Until Luminous, changing the number of bucket shards (resharding)
needed to be done offline. Starting with Luminous we support
online bucket resharding.

Each bucket index shard can handle its entries efficiently up until
reaching a certain threshold number of entries. If this threshold is
exceeded the system can encounter performance issues. The dynamic
resharding feature detects this situation and automatically increases
the number of shards used by the bucket index, resulting in the
reduction of the number of entries in each bucket index shard. This
process is transparent to the user.

By default dynamic bucket index resharding can only increase the
number of bucket index sharts to 1999, although the upper-bound is a
configuration parameter (see Configuration below).

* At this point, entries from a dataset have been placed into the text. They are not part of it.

-- ==== Sys2Proof/Machine/HostPath.lean ====
section
/-! DEFINITION. The host paths beside rings and registers: the plaintext staging window (R190, R376, R377), configuration requests (R463) and the management bus (R20, R464, R561). -/

namespace Sys2Proof.Machine

/-- The CXL.mem path serves the staging window once the device is ready. -/
def stagingOpen (s : State) : Bool := hubUp s && s.boot.devReady

/-- STAGING_WRITE: a host write to the window, its line PUBLIC (R376), with a hub-and-CXL credit of its home die (R214). It waits while R217
holds the class back (R377). A fenced channel stores nothing (R500); a write of a whole line clears its poison (R492). -/
def execStagingWrite (a : BitVec 30) (b : Bytes) (s : State) : Host.Outcome State Fault Refusal :=
  let x := a.toNat
  if !stagingOpen s || s.hub.hostHold || creditsFree s 0 2 = 0 then .next s
  else
    let s1 := takeCredit s 0 2
    let ps := (pieces x b).filter (fun p => backed s p.1 && !onFenced s p.1)
    .next (ps.foldl (fun s p =>
      let s2 := scrubLine s (lineOf p.1)
      { s2 with
        mem := wrBytes s2.mem p.1 p.2,
        poison := if p.2.length = 256 then s2.poison.filter (fun l => l ≠ lineOf p.1) else s2.poison }) s1)

/-- STAGING_READ: the bytes stored, ciphertext where it lies in the window (R418), poison where a line cannot be read (R377, R492, R500). -/
def execStagingRead (a : BitVec 30) (n : Nat) (s : State) : Host.Outcome State Fault Refusal :=
  let x := a.toNat
  if !stagingOpen s then .next s
  else if (linesOf x n).any (fun l => !backed s l || onFenced s l || s.poison.contains (lineOf l)) then .next (emit s .poisoned)
  else
    let b := (List.range n).map (fun k => (storedLine s (lineOf (x + k))).getD ((x + k) % 256) 0)
    .next (emit s (.readData b))

/-- CONFIG_REQUEST: retry status until step 4 of the boot has ended, then answered normally (R463, R461). -/
def execConfigRequest (s : State) : Host.Outcome State Fault Refusal :=
  if !s.pins.pwrGood || s.pins.perst then .next s
  else .next (emit s (if s.boot.cfgReady then .configDone else .retry))

/-- The FRU EEPROM's content (R561). The layout is the model's choice (log 53): part number, stepping, DEVICE_ID, then serial number and
manufacturing date, zero-padded to 256 bytes. -/
def fruImage : Bytes := padTo (ascii "PVL-Y4096-MC0" ++ [0xB0] ++ bvLe Config.deviceId 16 ++ Config.fruSerial) 256

/-- FRU_READ answers whenever the auxiliary rail is up (R560, R561). -/
def execFruRead (off n : Nat) (s : State) : Host.Outcome State Fault Refusal :=
  if s.pins.inputOk then .next (emit s (.fru ((fruImage.drop off).take n))) else .next s

/-- MCTP_TELEMETRY: power, temperature, the cause of a stopped boot and the hub fault, with the two coolant temperatures, which are measured
(R20, R461, R464, R507, R569; log 53). It answers while the always-on domain runs, from the end of step 3. -/
def execMctpTelemetry (s : State) : Host.Outcome State Fault Refusal :=
  if !s.pins.pwrGood || s.pins.perst || s.boot.stage = 0 then .next s
  else
    let b := natLe s.hub.powerW.toNat 2 ++ [s.hub.maxTemp, Config.fill s.free, Config.fill (s.free + 1), s.boot.fail, BitVec.ofNat 8 (nat s.hub.fault)]
    .next (emit { s with free := s.free + 2 } (.telemetry b))

end Sys2Proof.Machine
end

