/-- A die is fenced (R498, R499): a grove die's domains are fenced, a canopy die's channels leave service, a horizon die's ports stay down. -/
def fenceDie (s : State) (d : Nat) : State :=
  raiseEpoch (
    if d < 16 then
      let s1 := (dieDomains d).foldl (fun s i => setPd s i { pdOf s i with st := 5, pending := false }) s
      { s1 with fences := { s1.fences with grove := s1.fences.grove ||| oneBit d } }
    else if d < 20 then
      let s1 := (List.range 8).foldl (fun s k => setChan s (8 * (d - 16) + k) { chanOf s (8 * (d - 16) + k) with st := 0 }) s
      { s1 with fences := { s1.fences with canopy := s1.fences.canopy ||| oneBit (d - 16) } }
    else { s with fences := { s.fences with horizon := s.fences.horizon ||| oneBit (d - 20) } })

/-- DIE_RESET: DIE_GO's action for the hub, after a failed self-test (R466, R498). The host's is part of the register write below. -/
def hubDieReset (s : State) (d : Nat) : State := if hubUp s && s.boot.devReady then startDieReset s d else s

/-- DIE_RESET_DONE: the held die returns to service, or is fenced (R473). A returning horizon die's ports lock and train again. -/
def execDieResetDone (die : Fin 24) (pass : Bool) (s : State) : Host.Outcome State Fault Refusal :=
  let d := die.val
  if !s.rst.held.getLsbD d || !hubUp s then .next s
  else
    let s1 : State := { s with rst := { s.rst with dieBusy := false, held := s.rst.held &&& ~~~(oneBit d) } }
    if !pass then .next (fenceDie (if d < 16 then framesLost s1 d else s1) d)
    else if d < 16 then .next s1
    else if d < 20 then
      .next ((List.range 8).foldl (fun s k => setChan s (8 * (d - 16) + k) { chanOf s (8 * (d - 16) + k) with selfref := false }) s1)
    else
      .next ((List.range 8).foldl (fun s m =>
        let p := portOf s (8 * (d - 20) + m)
        setPort s (8 * (d - 20) + m) { p with st := if p.st = 4 then 1 else p.st }) s1)

/-! ### Job reset and shutdown (R474, R479) -/

/-- A job reset (R474): the current job ends as an abort, and ring 0 commands that name it and have not taken effect complete with ABORTED. -/
def jobResetNow (s : State) : State :=
  match s.job with
  | none => s
  | some j =>
    endJob (endCtl s (fun c => (opcOf c = 0x41 || opcOf c = 0x42 || opcOf c = 0x43) && opN c 0 4 = j.id.toNat) stAborted) stAborted

/-- The plan and history go to flash (R533). -/
def savePlan (s : State) : State :=
  { s with flash := { s.flash with plan := (List.range 50).foldl (fun t i =>
      let p := pdOf s i
      tset {} t i { margin := p.margin, endDays := p.endDays, limit := p.limit, volt := p.volt }) [] } }

/-- The orderly shutdown (R479): acceptance stops, the plan is saved, the lasers go off, GDDR7 enters self-refresh, SAFE is set. -/
def shutdownNow (s : State) : State :=
  let s1 := savePlan { s with rst := { s.rst with stopping := true } }
  let s2 := (List.range 4).foldl horizonLost s1
  let s3 := (List.range 32).foldl (fun s c => setChan s c { chanOf s c with selfref := true }) s2
  { s3 with rst := { s3.rst with safe := true } }

/-! ### The restart report (R485 to R490) -/

/-- A command that a scan found. -/
structure Found where
  acc  : Nat
  idx  : Nat
  ring : Nat
  opc  : Nat
  desc : Bytes
  deriving DecidableEq, Repr

/-- The tenant slot that a descriptor names (R489): 0xFFFF for none. -/
def descTenant (opc : Nat) (d : Bytes) : Nat :=
  let op := fun (o : Nat) => fieldLe d (8 + o) 2 % 4096
  match opc with
  | 0x01 => if flagAt d 1 0 then fieldLe d 2 2 % 4096 else 0xFFFF
  | 0x03 => fieldLe d 2 2 % 4096
  | 0x02 | 0x09 | 0x0A | 0x48 | 0x49 => op 0
  | 0x07 | 0x08 | 0x47 | 0x4A => op 2
  | _ => 0xFFFF

/-- ACTION of R490. -/
def actionOf (f : Found) : Nat :=
  if f.ring = 0 then 3
  else if f.opc = 0x05 || f.opc = 0x09 || f.opc = 0x0A || (f.opc = 0x06 && fieldLe f.desc 8 1 = 2) then 2 else 1

/-- ARG of R489: STEP of an UPDATE, USER of an ADMIT. -/
def argOf (f : Found) : Bytes :=
  if f.opc = 0x05 && fieldLe f.desc 8 1 = 0 then natLe (fieldLe f.desc 12 4) 8
  else if f.opc = 0x02 then natLe (fieldLe f.desc 56 8) 8 else zeros 8

/-- A 32-byte entry (R489). -/
def foundEntry (f : Found) : Bytes :=
  natLe f.acc 8 ++ natLe f.idx 4 ++ natLe f.ring 1 ++ natLe f.opc 1 ++ natLe (actionOf f) 1 ++ zeros 1 ++ natLe (descTenant f.opc f.desc) 2 ++ zeros 6 ++ argOf f
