-- ==== Sys2Proof/Machine/Power.lean ====
section
/-! DEFINITION. Power domains, clock points, the throttle and Weathervane: the events of R512 to R535. -/

namespace Sys2Proof.Machine

/-! ### Gating and waking (R512 to R516) -/

/-- A grove compute domain loses its weight registers and engine registers (R512). -/
def computeLost (g : Glade) : Glade := { g with shadow := none, active := none, ae := {}, xe := {}, queues := [], sent := [] }
/-- A grove memory domain loses its stores; they are zero with tag PUBLIC on waking (R512). -/
def memoryLost (g : Glade) : Glade := { g with mem := [], tags := [], pair := [], stats := [], rcnt := 0, cache := [] }

/-- What a powered-off domain loses (R512). -/
def pdContentsLost (s : State) (i : Nat) : State :=
  if i < 32 then
    (dieGlades (i / 2)).foldl (fun s g => setGlade s g ((if i % 2 = 0 then computeLost else memoryLost) (gladeOf s g))) s
  else if 40 ≤ i && i < 48 then
    (List.range 8).foldl (fun s m =>
      let k := 8 * ((i - 40) / 2) + m
      setPort s k (if i % 2 = 0 then linkCleared (portOf s k) else { portOf s k with lock := 0 })) s
  else s

/-- PD_POWER_OFF: a domain with MODE 2 that is idle powers off (R508, R512, R514). -/
def execPdPowerOff (pd : Fin 50) (s : State) : Host.Outcome State Fault Refusal :=
  let i := pd.val
  let p := pdOf s i
  if hubUp s && p.mode = 2 && (p.st = 0 || p.st = 1) && pdIdle s i then
    .next (setPd (pdContentsLost s i) i { p with st := 3, pending := false })
  else .next s

/-- PD_CLOCK_STOP: an idle domain with MODE 1 stops its clock (R512). -/
def execPdClockStop (pd : Fin 50) (s : State) : Host.Outcome State Fault Refusal :=
  let p := pdOf s pd.val
  if hubUp s && p.mode = 1 && p.st = 0 && pdIdle s pd.val then .next (setPd s pd.val { p with st := 1 }) else .next s

/-- PD_WAKE_READY: a waking domain is ready (R515). -/
def execPdWakeReady (pd : Fin 50) (s : State) : Host.Outcome State Fault Refusal :=
  let p := pdOf s pd.val
  if hubUp s && p.st = 4 then .next (setPd s pd.val { p with st := 0 }) else .next s

/-! ### Clock points (R518, R519) -/

/-- A grove die's point (R518): the highest code among LIMIT, the cap and the throttle's limit. -/
def diePoint (s : State) (d : Nat) : Nat := max (planPoint s d) (pdOf s (2 * d)).lowered.toNat

/-- CAUSE (R534): each limit that stands below 850 MHz. -/
def dieCause (s : State) (d : Nat) : BitVec 4 :=
  let p := pdOf s (2 * d)
  BitVec.ofNat 4 (nat (p.byTemp && p.lowered ≠ 0) + 2 * nat (p.byPower && p.lowered ≠ 0) + 4 * nat (p.limit ≠ 0) +
    8 * nat ((s.wv.cap.extractLsb' (2 * d) 2) ≠ 0))

/-- CLOCK_POINT_CHANGE: the die moves to its point; its glades keep their state (R519). -/
def execClockPointChange (die : Fin 16) (s : State) : Host.Outcome State Fault Refusal :=
  if hubUp s then .next (setPd s (2 * die.val) { pdOf s (2 * die.val) with point := BitVec.ofNat 2 (diePoint s die.val), cause := dieCause s die.val })
  else .next s

/-! ### The throttle (R526 to R529) -/

/-- A die's temperature is its hottest sensor's: dies by DIE of R476, 24 for the hub. -/
def dieTemp (t : Tab (BitVec 8)) (d : Nat) : Nat := max (tget 0 t (2 * d)).toNat (tget 0 t (2 * d + 1)).toNat

/-- CAP_W in force: 0 means 2,400 (R529). -/
def capW (s : State) : Nat := if s.hub.capW = 0 then 2400 else s.hub.capW.toNat

/-- The grove dies that some die at `lim` °C or more lowers (R526): itself, those of its half, or all 16 for the hub. -/
def hotDies (t : Tab (BitVec 8)) (lim : Nat) : BitVec 16 :=
  (List.range 16).foldl (fun m d =>
    let half := d / 8
    let hot := fun x => decide (lim ≤ dieTemp t x)
    if hot d || hot 24 || hot (16 + 2 * half) || hot (17 + 2 * half) || hot (20 + 2 * half) || hot (21 + 2 * half) then m ||| oneBit d else m) 0

/-- Whether some grove die is held lower by the throttle or being lowered (R529). -/
def throttles (s : State) : Bool :=
  s.wv.condTemp ≠ 0 || s.wv.condPower ≠ 0 || (List.range 16).any (fun d => (pdOf s (2 * d)).lowered ≠ 0 || (pdOf s (2 * d)).alt)

/-- THROTTLING follows the throttle (R529). -/
def showThrottle (s : State) : State := { s with hub := { s.hub with throttling := throttles s } }

/-- THERMAL_SAMPLE: temperatures and power are read and the conditions of R526 evaluated. A condition that begins starts the throttle's
first 1 ms. -/
def execThermalSample (r : ThermalReading) (s : State) : Host.Outcome State Fault Refusal :=
  if !hubUp s then .next s
  else
    let s1 := (List.range 50).foldl (fun s i => setPd s i { pdOf s i with temp := tget 0 r.temps i }) s
    let top := (List.range 50).foldl (fun m i => max m (tget 0 r.temps i).toNat) 0
    let cap := capW s
    let ct := hotDies r.temps 100
    let cp : BitVec 16 := if cap < r.power.toNat then 0xFFFF else 0
    let sev : BitVec 16 := if 11 * cap ≤ 10 * r.power.toNat then 0xFFFF else hotDies r.temps 103
    let cool := decide (top < 95) && decide (100 * r.power.toNat < 95 * cap)
    let fresh := s.wv.condTemp = 0 && s.wv.condPower = 0
    .next (showThrottle { s1 with
      hub := { s1.hub with powerW := r.power, maxTemp := BitVec.ofNat 8 top },
      wv := { s1.wv with condTemp := ct, condPower := cp, severe := sev,
                         coolSince := if cool then some (s.wv.coolSince.getD s.hub.time) else none,
                         loweredAt := if fresh then s.hub.time else s.wv.loweredAt } })

/-- Commands that a grove die runs now: those with a glade on it, and the serving step's requests. -/
def dieCmds (s : State) (d : Nat) : List (BitVec 64) :=
  (s.cmds.filter (fun c => c.ph = .running && c.glades.any (fun g => g / 8 = d))).map (·.acc) ++
  (if (gladesOf s stepAcc).any (fun g => g / 8 = d) then stepCmds s else [])

/-- Lower one die by one row of R526: one point lower, or at 480 MHz, at the severe level, alternate issue. -/
def lowerDie (s : State) (d : Nat) : State :=
  if !(s.wv.condTemp ||| s.wv.condPower).getLsbD d then s
  else
    let p := pdOf s (2 * d)
    let q := diePoint s d
    let p1 : Pd := { p with byTemp := p.byTemp || s.wv.condTemp.getLsbD d, byPower := p.byPower || s.wv.condPower.getLsbD d }
    if q < 3 then markThrottled (setPd s (2 * d) { p1 with lowered := BitVec.ofNat 2 (q + 1) }) (dieCmds s d)
    else if s.wv.severe.getLsbD d then markThrottled (setPd s (2 * d) { p1 with alt := true }) (dieCmds s d)
    else s

/-- THROTTLE_LOWER: another 1 ms of a condition has passed (R526). -/
def execThrottleLower (s : State) : Host.Outcome State Fault Refusal :=
  if !hubUp s || (s.wv.condTemp = 0 && s.wv.condPower = 0) then .next s
  else
    let s1 := advanceTo s (s.wv.loweredAt.toNat + 1000000)
    let s2 := (List.range 16).foldl lowerDie s1
    .next (showThrottle { s2 with
      hub := { s2.hub with thermEvt := s2.hub.thermEvt || s.wv.condTemp ≠ 0, pwrEvt := s2.hub.pwrEvt || s.wv.condPower ≠ 0 },
      wv := { s2.wv with loweredAt := s1.hub.time } })

/-- Raise one die: alternate issue ends first, then one point higher (R526). -/
def raiseDie (s : State) (d : Nat) : State :=
  let p := pdOf s (2 * d)
  if p.alt then setPd s (2 * d) { p with alt := false, issueOff := false }
  else if p.lowered = 0 then s
  else setPd s (2 * d) { p with lowered := p.lowered - 1, byTemp := p.byTemp && p.lowered ≠ 1, byPower := p.byPower && p.lowered ≠ 1 }

/-- THROTTLE_RAISE: every die has been cool and the power low for another 10 ms (R526). -/
def execThrottleRaise (s : State) : Host.Outcome State Fault Refusal :=
  match s.wv.coolSince with
  | none => .next s
  | some t =>
    if !hubUp s then .next s
    else
      let s1 := advanceTo s (t.toNat + 10000000)
      let s2 := (List.range 16).foldl raiseDie s1
      .next (showThrottle { s2 with wv := { s2.wv with coolSince := some s1.hub.time } })

/-- ALTERNATE_ISSUE_INTERVAL: a die under alternate issue switches its issue on or off (R526). -/
def execAlternateIssueInterval (die : Fin 16) (s : State) : Host.Outcome State Fault Refusal :=
  let p := pdOf s (2 * die.val)
  if hubUp s && p.alt then .next (setPd s (2 * die.val) { p with issueOff := !p.issueOff }) else .next s

/-! ### Weathervane (R530 to R533) -/

/-- The supply that a point needs: the measured minimum and the guard of 15 mV, in steps of 5 mV (R531). -/
def needed (n : Nat) : Nat := ceilDiv (n + 15) 5 * 5
def needAt (r : WvReading) (k : Nat) : Nat := match k with | 0 => r.need0 | 1 => r.need1 | 2 => r.need2 | _ => r.need3
/-- The supply planned for a point, never above the maximum (R531). -/
def planned (r : WvReading) (k : Nat) : Nat := min r.vmax (needed (needAt r k))
/-- The horizon photonic domains (R512). -/
def isPhotonic (i : Nat) : Bool := 40 ≤ i && i < 48 && i % 2 = 1

/-- END (R532): the margin extrapolated by its decline over the last 1,000 hours, in days. -/
def endOf (hours decline margin : Nat) : BitVec 16 :=
  if hours < 1000 then 0xFFFF
  else if decline = 0 then 0xFFFE
  else BitVec.ofNat 16 (min 0xFFFE (margin * 10000 / (24 * decline)))

/-- One domain's measurement (R530 to R532). -/
def measureOne (s : State) (r : WvReading) : State :=
  let i := r.pd.val
  let p := pdOf s i
  if isPhotonic i then
    setPd s i { p with margin := BitVec.ofNat 16 (min 0xFFFF (r.vmax - r.need0)), endDays := endOf r.hours r.decline (r.vmax - r.need0) }
  else if isGroveCompute i then
    let lim := p.limit.toNat
    let lim1 := if r.vmax < needed (needAt r lim) && lim < 3 then lim + 1 else lim
    setPd s i { p with
      limit := BitVec.ofNat 2 lim1, margin := BitVec.ofNat 16 (min 0xFFFF (r.vmax - planned r lim1)),
      endDays := endOf r.hours r.decline (r.vmax - planned r 3), volt := BitVec.ofNat 12 (planned r (max lim1 p.point.toNat)) }
  else
    setPd s i { p with margin := BitVec.ofNat 16 (min 0xFFFF (r.vmax - planned r 0)), endDays := endOf r.hours r.decline (r.vmax - planned r 0),
                       volt := BitVec.ofNat 12 (planned r 0) }

/-- WV_MEASURE: the measured domains are replanned (R530 to R532). -/
def execWvMeasure (r : List WvReading) (s : State) : Host.Outcome State Fault Refusal :=
  if hubUp s then .next (r.foldl measureOne s) else .next s

/-- WV_PLAN_SAVE: the plan and the history are written to flash (R533). -/
def execWvPlanSave (s : State) : Host.Outcome State Fault Refusal := if hubUp s then .next (savePlan s) else .next s

end Sys2Proof.Machine
end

Furthermore, when
possible, the process chooses a prime number of bucket index shards to
help spread the number of bucket index entries across the bucket index
shards more evenly.

The detection process runs in a background process that periodically
scans all the buckets. A bucket that requires resharding is added to
the resharding queue and will be scheduled to be resharded later. The
reshard thread runs in the background and execute the scheduled
resharding tasks, one at a time.

Multisite
=========

Dynamic resharding is not supported in a multisite environment.


Configuration
=============

Enable/Disable dynamic bucket index resharding:

- ``rgw_dynamic_resharding``:  true/false, default: true

Configuration options that control the resharding process:

- ``rgw_max_objs_per_shard``: maximum number of objects per bucket index shard before resharding is triggered, default: 100000 objects

- ``rgw_max_dynamic_shards``: maximum number of shards that dynamic bucket index resharding can increase to, default: 1999

- ``rgw_reshard_bucket_lock_duration``: duration, in seconds, of lock on bucket obj during resharding, default: 360 seconds (i.e., 6 minutes)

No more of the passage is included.